What this task involves >>
Return the run of lines below that opens with the line containing "-- ==== Sys2Proof/Machine/Link.lean" and closes with the line containing "out (R151). -/", keeping each one exact.

Data supplied >>
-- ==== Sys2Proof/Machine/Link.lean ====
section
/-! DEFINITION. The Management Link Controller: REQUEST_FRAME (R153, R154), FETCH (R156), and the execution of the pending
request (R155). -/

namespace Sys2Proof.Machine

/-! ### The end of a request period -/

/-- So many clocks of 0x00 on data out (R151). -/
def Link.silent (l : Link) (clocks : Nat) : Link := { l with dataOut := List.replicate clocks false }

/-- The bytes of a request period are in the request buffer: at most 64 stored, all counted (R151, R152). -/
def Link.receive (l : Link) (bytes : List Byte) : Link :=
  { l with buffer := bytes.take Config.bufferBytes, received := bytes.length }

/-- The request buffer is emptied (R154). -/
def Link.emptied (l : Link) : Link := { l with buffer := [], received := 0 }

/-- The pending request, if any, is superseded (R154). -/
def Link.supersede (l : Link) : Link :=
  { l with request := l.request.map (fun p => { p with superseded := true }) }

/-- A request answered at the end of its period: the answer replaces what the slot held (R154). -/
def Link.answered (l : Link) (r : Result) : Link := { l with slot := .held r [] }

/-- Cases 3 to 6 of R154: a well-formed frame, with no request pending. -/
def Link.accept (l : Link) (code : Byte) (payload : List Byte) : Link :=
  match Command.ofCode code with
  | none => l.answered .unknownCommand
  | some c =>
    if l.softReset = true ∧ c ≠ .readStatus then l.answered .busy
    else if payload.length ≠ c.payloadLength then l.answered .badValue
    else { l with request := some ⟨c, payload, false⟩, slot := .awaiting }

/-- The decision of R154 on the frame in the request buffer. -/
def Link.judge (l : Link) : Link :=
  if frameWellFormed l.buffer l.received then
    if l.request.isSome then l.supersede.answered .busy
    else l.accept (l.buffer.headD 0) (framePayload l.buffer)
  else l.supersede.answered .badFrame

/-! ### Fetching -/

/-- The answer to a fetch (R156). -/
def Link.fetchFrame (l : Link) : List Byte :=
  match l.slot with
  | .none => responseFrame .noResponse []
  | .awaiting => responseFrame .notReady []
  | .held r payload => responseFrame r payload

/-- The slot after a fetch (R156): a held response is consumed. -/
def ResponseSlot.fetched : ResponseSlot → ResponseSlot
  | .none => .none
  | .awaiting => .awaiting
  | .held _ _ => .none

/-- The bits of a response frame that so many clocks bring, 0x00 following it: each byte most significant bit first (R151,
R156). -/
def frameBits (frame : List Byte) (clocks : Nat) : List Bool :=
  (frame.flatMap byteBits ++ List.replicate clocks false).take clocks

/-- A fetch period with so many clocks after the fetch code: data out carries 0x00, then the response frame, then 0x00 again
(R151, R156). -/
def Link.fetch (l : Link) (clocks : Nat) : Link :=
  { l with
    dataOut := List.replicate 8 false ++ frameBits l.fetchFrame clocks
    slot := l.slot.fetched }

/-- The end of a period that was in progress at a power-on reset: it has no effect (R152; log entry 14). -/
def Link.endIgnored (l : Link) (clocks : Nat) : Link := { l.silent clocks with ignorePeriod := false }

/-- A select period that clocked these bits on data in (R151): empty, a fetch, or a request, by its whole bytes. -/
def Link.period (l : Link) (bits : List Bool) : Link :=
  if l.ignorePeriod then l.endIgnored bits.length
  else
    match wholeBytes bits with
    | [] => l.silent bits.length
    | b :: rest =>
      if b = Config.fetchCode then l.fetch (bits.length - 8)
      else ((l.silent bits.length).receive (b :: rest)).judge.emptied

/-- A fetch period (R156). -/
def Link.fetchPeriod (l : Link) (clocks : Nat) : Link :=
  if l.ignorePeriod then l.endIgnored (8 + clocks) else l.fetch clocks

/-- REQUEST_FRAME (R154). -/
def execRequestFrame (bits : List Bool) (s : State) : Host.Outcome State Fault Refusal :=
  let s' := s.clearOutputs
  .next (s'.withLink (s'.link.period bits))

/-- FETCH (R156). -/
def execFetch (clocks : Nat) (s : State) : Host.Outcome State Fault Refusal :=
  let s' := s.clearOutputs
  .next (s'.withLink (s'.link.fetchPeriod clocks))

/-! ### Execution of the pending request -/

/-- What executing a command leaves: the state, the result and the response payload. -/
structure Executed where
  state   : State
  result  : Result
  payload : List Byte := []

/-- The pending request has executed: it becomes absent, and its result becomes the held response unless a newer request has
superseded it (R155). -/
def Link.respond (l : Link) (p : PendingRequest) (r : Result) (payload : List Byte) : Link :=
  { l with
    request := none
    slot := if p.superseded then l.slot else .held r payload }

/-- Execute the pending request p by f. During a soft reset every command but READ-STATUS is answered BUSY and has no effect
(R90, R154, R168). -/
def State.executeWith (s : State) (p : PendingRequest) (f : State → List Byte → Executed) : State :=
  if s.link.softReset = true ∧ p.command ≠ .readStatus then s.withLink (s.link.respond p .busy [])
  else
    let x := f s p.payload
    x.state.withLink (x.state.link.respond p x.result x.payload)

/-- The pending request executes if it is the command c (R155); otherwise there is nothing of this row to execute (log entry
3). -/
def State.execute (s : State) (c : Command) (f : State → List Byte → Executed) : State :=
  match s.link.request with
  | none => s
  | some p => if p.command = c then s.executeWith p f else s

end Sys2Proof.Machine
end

==

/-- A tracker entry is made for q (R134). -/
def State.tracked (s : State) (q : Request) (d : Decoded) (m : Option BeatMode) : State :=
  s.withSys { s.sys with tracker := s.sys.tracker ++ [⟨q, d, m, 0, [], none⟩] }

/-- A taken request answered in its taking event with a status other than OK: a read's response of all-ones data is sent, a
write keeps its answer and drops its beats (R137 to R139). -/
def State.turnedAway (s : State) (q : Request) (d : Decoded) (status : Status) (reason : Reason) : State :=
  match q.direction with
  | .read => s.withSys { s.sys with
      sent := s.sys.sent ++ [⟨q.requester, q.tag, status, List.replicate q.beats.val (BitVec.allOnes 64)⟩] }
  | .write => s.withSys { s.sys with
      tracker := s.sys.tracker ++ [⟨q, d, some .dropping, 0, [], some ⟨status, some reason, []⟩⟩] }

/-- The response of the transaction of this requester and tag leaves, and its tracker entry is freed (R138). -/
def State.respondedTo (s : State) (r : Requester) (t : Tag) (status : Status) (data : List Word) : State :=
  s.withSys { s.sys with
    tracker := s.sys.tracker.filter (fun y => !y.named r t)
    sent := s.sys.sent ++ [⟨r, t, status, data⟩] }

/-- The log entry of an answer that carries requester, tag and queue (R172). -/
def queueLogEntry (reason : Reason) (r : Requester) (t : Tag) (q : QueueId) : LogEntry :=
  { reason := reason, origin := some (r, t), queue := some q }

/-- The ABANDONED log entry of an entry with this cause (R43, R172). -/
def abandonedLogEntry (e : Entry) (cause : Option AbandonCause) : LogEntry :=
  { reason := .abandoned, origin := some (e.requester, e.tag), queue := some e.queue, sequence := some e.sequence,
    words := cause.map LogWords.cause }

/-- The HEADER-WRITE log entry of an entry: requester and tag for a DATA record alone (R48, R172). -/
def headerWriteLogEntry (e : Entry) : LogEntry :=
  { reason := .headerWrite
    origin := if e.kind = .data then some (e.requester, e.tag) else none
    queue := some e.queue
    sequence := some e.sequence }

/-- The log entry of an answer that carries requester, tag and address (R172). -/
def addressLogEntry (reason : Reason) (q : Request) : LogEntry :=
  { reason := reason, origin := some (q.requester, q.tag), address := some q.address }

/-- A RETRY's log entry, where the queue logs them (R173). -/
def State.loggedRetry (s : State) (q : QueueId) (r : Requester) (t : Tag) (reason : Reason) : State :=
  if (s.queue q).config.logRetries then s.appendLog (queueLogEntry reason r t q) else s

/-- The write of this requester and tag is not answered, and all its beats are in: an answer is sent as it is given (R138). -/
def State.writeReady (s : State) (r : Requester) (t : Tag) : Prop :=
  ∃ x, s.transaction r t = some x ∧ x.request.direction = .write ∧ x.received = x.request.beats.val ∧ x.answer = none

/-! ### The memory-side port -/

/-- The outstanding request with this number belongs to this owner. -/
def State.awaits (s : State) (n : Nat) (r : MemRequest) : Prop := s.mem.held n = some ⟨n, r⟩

Solution for this task >>
-- ==== Sys2Proof/Machine/Link.lean ====
section
/-! DEFINITION. The Management Link Controller: REQUEST_FRAME (R153, R154), FETCH (R156), and the execution of the pending
request (R155). -/

namespace Sys2Proof.Machine

/-! ### The end of a request period -/

/-- So many clocks of 0x00 on data out (R151). -/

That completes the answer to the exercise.